### [Action item]
I need the lines below from the one with "the frames whose" down to the one with "preparing : Option" reproduced exactly, both ends included, and nothing else.

Records from a data source:
|---|

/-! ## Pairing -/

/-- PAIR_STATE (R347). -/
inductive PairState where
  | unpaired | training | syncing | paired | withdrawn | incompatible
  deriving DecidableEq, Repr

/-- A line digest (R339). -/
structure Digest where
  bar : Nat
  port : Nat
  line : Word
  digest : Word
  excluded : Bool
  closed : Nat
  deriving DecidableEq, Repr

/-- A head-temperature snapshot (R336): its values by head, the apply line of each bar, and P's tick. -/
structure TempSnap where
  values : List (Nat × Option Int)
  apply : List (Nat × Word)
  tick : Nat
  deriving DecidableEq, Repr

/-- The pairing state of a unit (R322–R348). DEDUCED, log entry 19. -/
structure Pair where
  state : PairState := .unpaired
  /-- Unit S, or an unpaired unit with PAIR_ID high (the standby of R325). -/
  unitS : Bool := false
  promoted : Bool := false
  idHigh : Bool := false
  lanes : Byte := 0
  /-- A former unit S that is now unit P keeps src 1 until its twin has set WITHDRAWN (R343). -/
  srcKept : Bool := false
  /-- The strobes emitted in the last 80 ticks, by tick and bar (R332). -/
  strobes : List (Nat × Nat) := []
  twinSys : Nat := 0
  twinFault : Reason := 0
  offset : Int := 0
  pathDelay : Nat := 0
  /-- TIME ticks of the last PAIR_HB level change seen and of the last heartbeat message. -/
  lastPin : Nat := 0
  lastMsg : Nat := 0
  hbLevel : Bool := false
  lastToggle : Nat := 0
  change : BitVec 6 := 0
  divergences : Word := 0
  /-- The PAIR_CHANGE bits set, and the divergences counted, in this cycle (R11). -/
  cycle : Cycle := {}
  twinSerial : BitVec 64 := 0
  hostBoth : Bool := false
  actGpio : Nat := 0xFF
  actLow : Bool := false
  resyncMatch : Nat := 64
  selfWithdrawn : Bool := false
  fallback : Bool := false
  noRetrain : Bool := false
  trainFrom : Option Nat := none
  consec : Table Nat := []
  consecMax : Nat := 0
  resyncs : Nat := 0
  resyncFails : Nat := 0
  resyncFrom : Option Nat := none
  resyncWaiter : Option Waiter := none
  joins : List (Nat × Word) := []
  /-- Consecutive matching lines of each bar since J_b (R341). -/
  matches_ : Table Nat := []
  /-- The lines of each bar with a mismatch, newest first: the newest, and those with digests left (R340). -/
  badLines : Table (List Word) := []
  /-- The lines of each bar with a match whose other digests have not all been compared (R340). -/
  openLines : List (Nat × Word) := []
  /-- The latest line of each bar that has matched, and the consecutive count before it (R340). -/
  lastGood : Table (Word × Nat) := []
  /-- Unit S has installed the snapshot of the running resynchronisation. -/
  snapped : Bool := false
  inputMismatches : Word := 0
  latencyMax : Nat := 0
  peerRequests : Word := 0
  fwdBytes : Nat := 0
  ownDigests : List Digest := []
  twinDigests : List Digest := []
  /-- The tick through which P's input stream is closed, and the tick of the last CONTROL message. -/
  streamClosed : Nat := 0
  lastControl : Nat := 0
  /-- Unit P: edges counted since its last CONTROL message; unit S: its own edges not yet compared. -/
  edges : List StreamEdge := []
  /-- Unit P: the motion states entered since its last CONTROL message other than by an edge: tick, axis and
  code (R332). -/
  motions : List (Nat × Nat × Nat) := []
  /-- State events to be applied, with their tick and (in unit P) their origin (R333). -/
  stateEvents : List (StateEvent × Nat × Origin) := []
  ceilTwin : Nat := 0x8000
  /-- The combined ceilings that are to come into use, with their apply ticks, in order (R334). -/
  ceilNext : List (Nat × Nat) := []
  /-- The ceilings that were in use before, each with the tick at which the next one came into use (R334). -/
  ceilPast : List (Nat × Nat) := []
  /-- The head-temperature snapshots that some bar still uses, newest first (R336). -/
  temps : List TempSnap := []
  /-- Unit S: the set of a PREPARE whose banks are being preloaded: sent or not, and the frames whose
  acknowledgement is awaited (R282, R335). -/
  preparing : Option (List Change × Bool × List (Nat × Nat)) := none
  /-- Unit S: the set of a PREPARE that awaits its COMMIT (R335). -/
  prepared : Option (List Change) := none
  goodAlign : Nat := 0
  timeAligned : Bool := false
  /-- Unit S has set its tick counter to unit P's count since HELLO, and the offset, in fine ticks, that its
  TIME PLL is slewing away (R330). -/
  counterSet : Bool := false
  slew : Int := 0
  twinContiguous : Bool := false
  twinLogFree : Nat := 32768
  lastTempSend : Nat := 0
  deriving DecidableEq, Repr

|---|

### [Output for this exercise]
  /-- Unit S: the set of a PREPARE whose banks are being preloaded: sent or not, and the frames whose
  acknowledgement is awaited (R282, R335). -/
  preparing : Option (List Change × Bool × List (Nat × Nat)) := none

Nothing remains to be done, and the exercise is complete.